## Requirement
Give the data again exactly, from its opening line through the line in which "match recvHead, cqTakes" appears.

===== Input data

/-- The send queue has nothing left to release (R224 step 3). -/
def sqEmpty (q : Qp) : Bool := q.begun = [] && q.fetched = [] && sqLeft q = 0

/-- CQ_OVERFLOW in place of the code, once, after the other queue's overflow (R227). -/
def noteCode (note : Option Bool) (recv : Bool) (e : Cqe) : Cqe :=
  if note = some recv then { e with code := ccCqOverflow, detail := 0 } else e

/-- What one queue pair can release next, if anything; or the end of its flush. With one of its completion queues STALLED it goes on releasing to the other (R227; log 103). -/
def qpRelease (n : Nat) (q : Qp) (d : Dev) : Option Dev :=
  let sendHead := match q.begun with
    | b :: _ => b.fin.map fun e => (b, e)
    | [] => none
  let clear (recv : Bool) (d : Dev) : Dev := if q.overflowNote = some recv then d.onQp n fun q => { q with overflowNote := none } else d
  match sendHead, cqTakes d q.par.sendCq with
  | some (b, e), true =>
    let c := noteCode q.overflowNote false (sendCqe n (sqSize q) b e)
    let d := clear false (d.onQp n fun q => { q with begun := q.begun.drop 1 })
    some (cqPush q.par.sendCq c (tb (u8 b.bytes 1) 1) (u8 b.bytes 0 = 7) d)
  | _, _ =>
    let recvHead := match q.recvs with
      | r :: _ => r.fin.map fun e => (r, e)
      | [] => none
    match recvHead, cqTakes d q.par.recvCq && (q.st ≠ .flushing || sqEmpty q) with
    | some (r, e, imm), true =>
      let c := noteCode q.overflowNote true (recvCqe n r e imm)
      let d := clear true (d.onQp n fun q => { q with recvs := q.recvs.drop 1 })
      some (cqPush q.par.recvCq c (tb (u8 r.bytes 1) 1) false d)
    | _, _ =>
      if q.st = .flushing && sqEmpty q && q.recvs = [] && rqLeft q = 0 then
        some (d.onQp n fun q => { q with st := .error })
      else none

/-- What one rope can release next. -/
def ropeRelease (k : Nat) (r : Rope) (d : Dev) : Option Dev :=
  match r.waiting with
  | (e, sig) :: rest =>
    if cqTakes d r.par.doneCq then some (cqPush r.par.doneCq e sig false (d.onRope k fun r => { r with waiting := rest })) else none
  | [] => none

/-- Tracker credits a queue pair holds: its open messages, and the responses reserved for requests it granted; that of a WRITE or SEND is back once it is known for one (R23, R251, R448). -/
def trackerOf (q : Qp) : Nat :=
  q.conn.msgs.length
    + ((q.conn.granted - q.conn.rxMsn).toNat - (q.conn.rx.filter fun m => m.done || m.verb = ptWrite || m.verb = ptSend).length)
    + ((q.conn.unacked.filter fun p => p.ptype = ptReadResp || p.ptype = ptAtomicResp || p.ptype = ptOperateResp).map (·.msn)).dedup.length

def trackerUsed (d : Dev) (tile : Nat) : Nat :=
  poolUnits d 10 tile + d.q.qps.foldl (fun n (k, q) => if qpTile k = tile then n + trackerOf q else n) 0

def tenantTracker (d : Dev) (t tile : Nat) : Nat :=
  d.q.qps.foldl (fun n (k, q) => if qpTile k = tile && q.par.tenant = t then n + trackerOf q else n) 0

/-- The grant a queue pair extends now (R251, R448): up to 64 beyond its oldest request, while half the tile's tracker is free and the tenant's message limit allows. -/
def extendGrant (n : Nat) (d : Dev) : Dev :=
  match d.qp? n with
  | none => d
  | some q =>
    if !(q.st = .rtr || q.st = .rts) || q.par.kind = .loc then d
    else
      let want := q.conn.rxMsn + 64#32
      let more : Int := seqDiff want q.conn.granted
      let free : Int := 16384 - (trackerUsed d (qpTile n) : Int) - 8192
      let quota : Int := (((d.ten? q.par.tenant).map (·.par.msgLimit)).getD 0 : Int) - (tenantTracker d q.par.tenant (qpTile n) : Int)
      let k := (min more (min free quota)).toNat
      d.onConn n fun c => { c with granted := c.granted + BitVec.ofNat 32 k }

/-- The ACK extension (R243, R273). -/
def ackExt (q : Qp) (echoPsn echoTime : BitVec 32) (delay : Nat) (echoPath : BitVec 8) : Bytes :=
  if q.par.kind = .v1 then toBE 4 q.conn.cumRx.toNat ++ toBE 4 q.conn.granted.toNat ++ toBE 4 echoTime.toNat ++ toBE 4 delay
  else
    let bit (i : Nat) : Bool := i ≠ 0 && nth q.conn.rxMap i false
    toBE 4 q.conn.cumRx.toNat ++ toBE 4 q.conn.granted.toNat ++ toBE 4 echoPsn.toNat ++ toBE 4 echoTime.toNat ++ toBE 4 delay
      ++ toBE 1 echoPath.toNat ++ zpad 3 ++ (List.range 32).map fun k => BitVec.ofNat 8 (maskOf 8 fun b => bit (8 * k + b))

/-- Send an ACK that echoes a packet (R260); commits waiting for one are covered, and the NAKs of spoiled WRITEs go before it (R259). -/
def sendAck (n : Nat) (echoPsn echoTime : BitVec 32) (arrival : Nat) (path : BitVec 8) (d : Dev) : Dev :=
  match d.qp? n with
  | none => d
  | some q =>
    let path := ((nakPath d n).map (BitVec.ofNat 8)).getD path
    let d := q.conn.pendNak.foldl (fun d (msn, psn) => sendCtl n ptNak (nakExt psn msn nkUncorrectable 0x14 q.conn.cumRx 0) path.toNat d) d
    let d := d.onConn n fun c => { c with commits := 0, lastLimit := c.granted, pendNak := [] }
    sendCtl n ptAck (ackExt q echoPsn echoTime ((now d - arrival) % 2 ^ 32) path) path.toNat d

/-- An ACK that echoes the latest packet; before the first there is none to echo. -/
def ackLatest (n : Nat) (d : Dev) : Dev :=
  match d.qp? n with
  | none => d
  | some q =>
    let (psn, tx, path, arr) := q.conn.echo
    let late := if q.conn.gotValid then (d.pwr.tsc.setWidth 32 - arr).toNat else 0
    sendAck n psn tx (now d - late) path d

/-- The oldest message of a peer that is complete is released (R33, R215, R258). -/
def rxRelease1 (n : Nat) (d : Dev) : Dev :=
  match d.qp? n with
  | none => d
  | some q => match q.conn.rx.find? fun m => m.msn = q.conn.rxMsn && m.done with
    | none => d
    | some m =>
      let e : WorkEnd := ⟨if m.poisoned then ccUncorrectable else ccOk, if m.poisoned then 0x14 else 0, m.len.getD 0,
        arrivedVerb m.verb⟩
      (tenCount q.par.tenant 3 1 d).onQp n fun q => { q with
        conn := { q.conn with rx := q.conn.rx.filter (fun x => x.msn ≠ m.msn), rxMsn := q.conn.rxMsn + 1#32 }
        recvs := q.recvs.map fun r => if r.msn = some m.msn && m.ssn.isSome && r.fin.isNone then { r with fin := some (e, m.imm) } else r }

/-- Complete messages are released in MSN order, and the grant follows; an extension of 16 is announced at once (R251, R258, R260). -/
def rxAdvance (n : Nat) (d : Dev) : Dev :=
  let k : Nat := ((d.qp? n).map (·.conn.rx.length)).getD 0
  let d := extendGrant n (iter (rxRelease1 n) k d)
  match d.qp? n with
  | none => d
  | some q => if (q.st = .rtr || q.st = .rts) && 16 ≤ seqDiff q.conn.granted q.conn.lastLimit then ackLatest n d else d

/-- The sequence of an authenticating queue pair is spent: it sends nothing more, its next entry ends AUTH_FAILED, and it enters FLUSHING (R488). -/
def seqEnd (n : Nat) (d : Dev) : Dev :=
  match d.qp? n with
  | none => d
  | some q => match q.begun.find? fun b => b.fin.isNone with
    | some b => endBad n b.idx ccAuthFailed 0 d
    | none => toFlush n (some ccAuthFailed) (some ccAuthFailed) (count 0x040F 0 (some q.par.tenant) 1 d)

/-- A queue pair whose last control packet found the sequence spent (R488). -/
def spentNow (q : Qp) : Bool :=
  (q.st = .init || q.st = .rtr || q.st = .rts) && match q.conn.auth with
    | some a => a.spent
    | none => false

def settle1 (d : Dev) : Option Dev :=
  match d.q.qps.findSome? fun (n, q) => qpRelease n q d with
  | some d => some d
  | none => d.ropes.slots.findSome? fun (k, r) => ropeRelease k r d

def settleN : Nat → Dev → Dev
  | 0, d => d
  | f + 1, d => match settle1 d with
    | some d => settleN f d
    | none => d

/-- A bound on the completions that can be released. -/
def settleFuel (d : Dev) : Nat :=
  d.q.qps.foldl (fun n (_, q) => n + q.begun.length + q.fetched.length + q.recvs.length + 2) 0
    + d.ropes.slots.foldl (fun n (_, r) => n + r.waiting.length + 2) 0

/-- Messages that have become whole are released and grants follow freed credits, by rising queue pair (R251, R258; log 95); a queue pair whose control packets have spent its sequence flushes (R488); then every completion that is due is released, in the order of each queue (R216, R224, R227). -/
def settle (d : Dev) : Dev :=
  let d := d.q.qps.foldl (fun d (n, _) => rxAdvance n d) d
  let d := d.q.qps.foldl (fun d (n, q) => if spentNow q then seqEnd n d else d) d
  settleN (settleFuel d) d

/-- A row that acts on the work of a running device and then releases what is due. -/
def liveQ (f : Dev → Dev) (d : Dev) : Dev := live (fun d => settle (f d)) d

-- Ending the object itself

/-- A queue pair ceases to be; its place keeps a tombstone (R269), and its DISCONNECTs are still repeated (R266). -/
def destroyQp (n : Nat) (cause : TombCause) (d : Dev) : Dev :=
  let d := match d.qp? n with
    | some q => if q.conn.discLeft = 0 then d else d.onQ fun x => { x with gone := x.gone.set n q }
    | none => d
  let d := dropOps (fun o => match o.src with | .entry m _ => m = n | .message m _ _ _ => m = n) d
  let d := dropWaiters (fun w => match w with | .entry m _ => m = n | .sqFetch m => m = n | .rqFetch m => m = n | _ => false) d
  let tomb : Tomb := match d.qp? n with
    | some q => { cause := cause, peerNode := q.conn.peerNode, peerQpn := q.conn.peerQpn, auth := q.conn.auth.bind fun a => if a.dead then none else some a }
    | none => { cause := cause }
  let d := dropKeys (· = n) (dropHeld n d)
  d.onQ fun x => { x with qps := x.qps.erase n, xfers := x.xfers.filter (fun (_, t) => t.qpn ≠ n), tombs := x.tombs.set n tomb }

def destroyCq (n : Nat) (d : Dev) : Dev :=
  dropWaiters (fun w => w = .cqWrite n) (d.onQ fun x => { x with cqs := x.cqs.erase n })

/-- The connection of a queue pair as it enters INIT or returns to RESET. -/
def freshConn : Conn := {}

/-- The profile of a queue pair, as its tile holds it (R288, R289). -/
def qpProfile (d : Dev) (n : Nat) (q : Qp) : Profile := nth (nth d.net.tileProfiles (qpTile n) []) q.profile {}

/-- A path at its creation values (R279). -/
def newPath (f : Profile) (egress : Nat) (entropy : BitVec 14) : Path := { egress := egress, entropy := entropy, w := 256 * f.wInit }

def restartPath (f : Profile) (p : Path) : Path := newPath f p.egress p.entropy

/-- Return to RESET with creation parameters kept (R223, R234, R235). -/
def resetQp (n : Nat) (d : Dev) : Dev :=
  let d := dropOps (fun o => match o.src with | .entry m _ => m = n | .message m _ _ _ => m = n) d
  let d := dropWaiters (fun w => match w with | .entry m _ => m = n | .sqFetch m => m = n | .rqFetch m => m = n | _ => false) d
  let d := dropKeys (· = n) (dropHeld n (d.onQ fun x => { x with xfers := x.xfers.filter fun (_, t) => t.qpn ≠ n }))
  d.onQp n fun q => { par := q.par, profile := q.profile, paths := q.paths.map (restartPath (qpProfile d n q)) }

end Sys2Proof.Machine
end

==========

## Expected answer
/-- The send queue has nothing left to release (R224 step 3). -/
def sqEmpty (q : Qp) : Bool := q.begun = [] && q.fetched = [] && sqLeft q = 0

/-- CQ_OVERFLOW in place of the code, once, after the other queue's overflow (R227). -/
def noteCode (note : Option Bool) (recv : Bool) (e : Cqe) : Cqe :=
  if note = some recv then { e with code := ccCqOverflow, detail := 0 } else e

/-- What one queue pair can release next, if anything; or the end of its flush. With one of its completion queues STALLED it goes on releasing to the other (R227; log 103). -/
def qpRelease (n : Nat) (q : Qp) (d : Dev) : Option Dev :=
  let sendHead := match q.begun with
    | b :: _ => b.fin.map fun e => (b, e)
    | [] => none
  let clear (recv : Bool) (d : Dev) : Dev := if q.overflowNote = some recv then d.onQp n fun q => { q with overflowNote := none } else d
  match sendHead, cqTakes d q.par.sendCq with
  | some (b, e), true =>
    let c := noteCode q.overflowNote false (sendCqe n (sqSize q) b e)
    let d := clear false (d.onQp n fun q => { q with begun := q.begun.drop 1 })
    some (cqPush q.par.sendCq c (tb (u8 b.bytes 1) 1) (u8 b.bytes 0 = 7) d)
  | _, _ =>
    let recvHead := match q.recvs with
      | r :: _ => r.fin.map fun e => (r, e)
      | [] => none
    match recvHead, cqTakes d q.par.recvCq && (q.st ≠ .flushing || sqEmpty q) with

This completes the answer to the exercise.